We reiterate later that developers unfamiliar with classic native code bugs should review secure coding guidelines, and we provide links to resources to this end in the Chapter 13 section, “Avoiding Native Code Bugs”.

Array Indexing Errors

Array indexing errors occur when an attacker-supplied value is used as the index to an array, either on read or write operations. Such bugs are also sometimes called read access violations (AVs) and write AVs, because they have the potential to cause access violations if unmapped memory addresses are written to or read from.

For example, the following is an example of a read indexing error,

int someValue = buf[attackerControlledValue]; 

. . .and a write index error:

someBuffer[attackerControlledValue] = 0;

In general, write index errors tend to be more serious, because they often allow controlled memory corruption by writing to favorable locations beyond the bounds of the intended buffer. They could be considered a type of buffer overflow.

Read access violations have the potential to be used for memory disclosure in many cases. Both read and write bugs such as these can also be used to cause denial-of-service conditions via deliberate page faults by writing to or reading from unmapped memory addresses.

Before attacker-controlled values are used as indexes to arrays they should be strictly validated to ensure that the value lies within the length of the allocated memory chunk.

Also take negative values into account, because writes to an array using a negative index may be considered a type of buffer underflow. We reiterate this in Chapter 13.

Denial-of-Service Bugs

Denial-of-Service (DoS) bugs are less of a concern in mobile applications than in server apps, for example, but prevention of DoS bugs is good practice nonetheless.

Two general classes of DoS bugs are memory consumption bugs, and access violation bugs. We mentioned access violation bugs in the previous section, wherein crashes due to unmapped memory reads could crash the offending process.

Other access violation bugs are caused by NULL pointer dereferences. These bugs can happen in a number of failure cases, but a common one is when a memory allocation fails and the resulting NULL pointer is not checked and is dereferenced anyway. For example, consider a malloc() call that fails:

unsigned char *ptr = 
   (unsigned char *)  malloc(largeAttackerControlledValue); // can return NULL

If ptr is not checked before it is dereferenced, a NULL pointer AV will happen, and the process will (most likely) crash.

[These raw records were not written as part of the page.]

-- ==== Sys2Proof/Machine/Desks.lean ====
section
/-! DEFINITION. BDC, the booth and desk controller (chapter 4): grants, releases, queues and offers, the desk requests,
FORCE_OFF, LIVE_RESET, BOOTH_READ, OFFER_TIMER_EXPIRY, and the carry-over at a plan switch. -/

namespace Sys2Proof.Machine

/-! ## Grants (R66) -/

/-- R66, step 2, R62: the entries of booth `b` leave every wait queue; the others keep their order. -/
def State.leaveQueues (s : State) (b : Nat) : State :=
  s.setBdc { s.bdc with
    channels := Table.fill {} (fun c => { s.chan c with queue := (s.chan c).queue.filter fun e => e.booth != b })
      Config.channelNumbers s.bdc.channels }

/-- R66, step 1: booth `b` desk `d` is channel `c`'s live holder. -/
def State.setLive (s : State) (b d c : Nat) : State :=
  (s.setChan c { s.chan c with holder := some ⟨b, d⟩ }).setBooth b { s.booth b with live := some (d, c) }

/-- R66, steps 1 and 2: the records of a grant. -/
def State.grantRecords (s : State) (b d c : Nat) : State :=
  ((s.setLive b d c).leaveQueues b).setBooth b { (s.setLive b d c).booth b with pending := none }

/-- R66, R64: a grant, reported to the mixer, the meter unit and the relay resolver. -/
def State.grant (s : State) (b d c : Nat) : State :=
  ((((s.grantRecords b d c).mixGrant c ⟨b, d⟩).openTurn b d c).productionStart c b)

/-! ## Offers and queues -/

/-- R67: the booth's offer is recorded and the offer timer started. -/
def State.recordOffer (s : State) (b d : Nat) (x : Output) : State :=
  s.setBooth b { s.booth b with offer := some (d, x), offerTimer := some s.mixer.offerTimeout }

/-- The booth's offer is removed and its timer stopped. -/
def State.dropOffer (s : State) (b : Nat) : State :=
  s.setBooth b { s.booth b with offer := none, offerTimer := none }

/-- R59: a desk's REFUSED latch. -/
def State.setRefused (s : State) (b d : Nat) (r : Bool) : State := s.setDesk b d { s.desk b d with refused := r }

/-- R73, R75, R82: the booth's offer, if it has one, is cancelled: the offering desk's REFUSED latch is set. -/
def State.cancelOffer (s : State) (b : Nat) : State :=
  match (s.booth b).offer with
  | some (e, _) => (s.dropOffer b).setRefused b e true
  | none => s

/-- R68: desk `d` of booth `b` joins the tail of channel `c`'s queue as the booth's pending request. -/
def State.joinQueue (s : State) (b d c : Nat) (x : Output) : State :=
  (s.setChan c { s.chan c with queue := (s.chan c).queue ++ [⟨b, d⟩] }).setBooth b
    { s.booth b with pending := some (d, x) }

/-- R69, R74: the booth's entry leaves its queue and the pending request is cleared. -/
def State.withdraw (s : State) (b : Nat) : State := (s.leaveQueues b).setBooth b { s.booth b with pending := none }

/-- The effect of a desk's claim with its answer code. -/
structure Claim where
  st : State
  code : AnswerCode

/-- R65, cases 7 and 8, R68: channel `c` is granted where it is free; otherwise the desk joins its queue. -/
def State.claimChannel (s : State) (b d c : Nat) (x : Output) : Claim :=
  if (s.chan c).holder = none then ⟨s.grant b d c, .done⟩
  else if Config.queueSize ≤ (s.chan c).queue.length then ⟨s, .queueFull⟩
  else ⟨s.joinQueue b d c x, .waiting⟩

/-- R65, cases 5 to 8: desk `d` asks for channel `c` on output `x`. -/
def State.askChannel (s : State) (b d c : Nat) (x : Output) : Claim :=
  if (s.booth b).live.isSome then
    if (s.booth b).offer.isSome then ⟨s, .boothBusy⟩ else ⟨s.recordOffer b d x, .offered⟩
  else if (s.booth b).pending.isSome then ⟨s, .boothBusy⟩
  else s.claimChannel b d c x

/-- R65, cases 4 to 8: desk `d` of booth `b` asks for the channel of output `x`. -/
def State.ask (s : State) (b d : Nat) (x : Output) : Claim :=
  match s.planChannel b x with
  | none => ⟨s, .channelUnassigned⟩
  | some c => s.askChannel b d c x
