/-- R152, R133, R153, R174: from `s` to `t` the receiver `r` of a slot has left hire with a charge: the entry is written
with the flags of its write, RACK_RETURN raised besides where the rack reports the return, the account settled, the
receiver counted off the account and out of the tally, and a return and its charge counted in the open sitting, a loss
without a return. -/
def State.leftHire (s t : State) (h : HireFields) (a : Account) (charge : Nat) (lost : Bool) (body : EntryBody) :
    Prop :=
  t.journal = s.journal.append s.meter.time body ∧
    t.links = (match body with
      | .hire _ .rack => (s.writeEntry body).raiseCounter .rackReturn 1
      | _ => s.writeEntry body).links ∧
    s.accountsBut t h.account ∧
    t.account h.account = some { a.charged h.deposit charge with
      outCount := a.outCount - 1, deposits := a.deposits - h.deposit } ∧
    s.hire.tally.countedOut t.hire.tally h.preset ∧
    t.meter = { s.meter with sitting :=
      if s.meter.sitting.isOpen then { s.meter.sitting with
        revenue := min 4294967295 (s.meter.sitting.revenue + charge)
        returns := if lost then s.meter.sitting.returns else min 65535 (s.meter.sitting.returns + 1) }
      else s.meter.sitting }

/-- R168: the settlement as an answer carries it. -/
def settlementAnswer (r : Receiver) (a : Account) (t : Tariff) (deposit charge : Nat) : List Field :=
  [f3 charge, fOpt 2 (if r.state = .overdue ∧ t.fee ≠ 0 then some t.fee else none)] ++
    (match a.kind with
    | .personal => [f2 (deposit - charge), f3 (charge - deposit)]
    | .delegation => []) ++
    [f3 (a.charged deposit charge).balance, fBit (a.charged deposit charge).blocked]

/-! ## Bytes on a link -/

/-- Bytes reach a link one after another. -/
def State.takeBytes (s : State) (l : Link) : List Byte → Result
  | [] => .next s
  | b :: bs =>
    match s.takeByte l b with
    | .next t => t.takeBytes l bs
    | o => o

/-! ## A run that goes on -/

/-- The step answers a next state: no command of this part faults or is refused (R189). -/
def State.Goes (s : State) : Prop := ∃ t, step s = .next t

end Sys2Proof.Machine
end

In general, check returned pointers from APIs to ensure that NULL pointer dereferences don’t cause the app to crash.

When you’re allocating memory based on attacker-controlled values, we recommend carrying out sanity checks. Failure to do this may result in large chunks of memory being allocated, and application performance being degraded severely. For example, we would recommend against:

unsigned char *ptr = (unsigned char *) malloc(largeAttackerControlledValue);

Instead, code should check whether largeAttackerControlledValue is a sensible value before allowing the memory allocation to take place.

Unsafe C# Code

Though not strictly native code, C# allows code to be designated as unsafe using the unsafe and fixed keywords. In such code, pointers may be used, and security issues can arise in a fashion similar to many native software vulnerabilities. However, at the time of writing, Windows Phone 8 and 8.1 do not support the use of unsafe C# code, and use of it will result in your app being rejected during the store vetting process.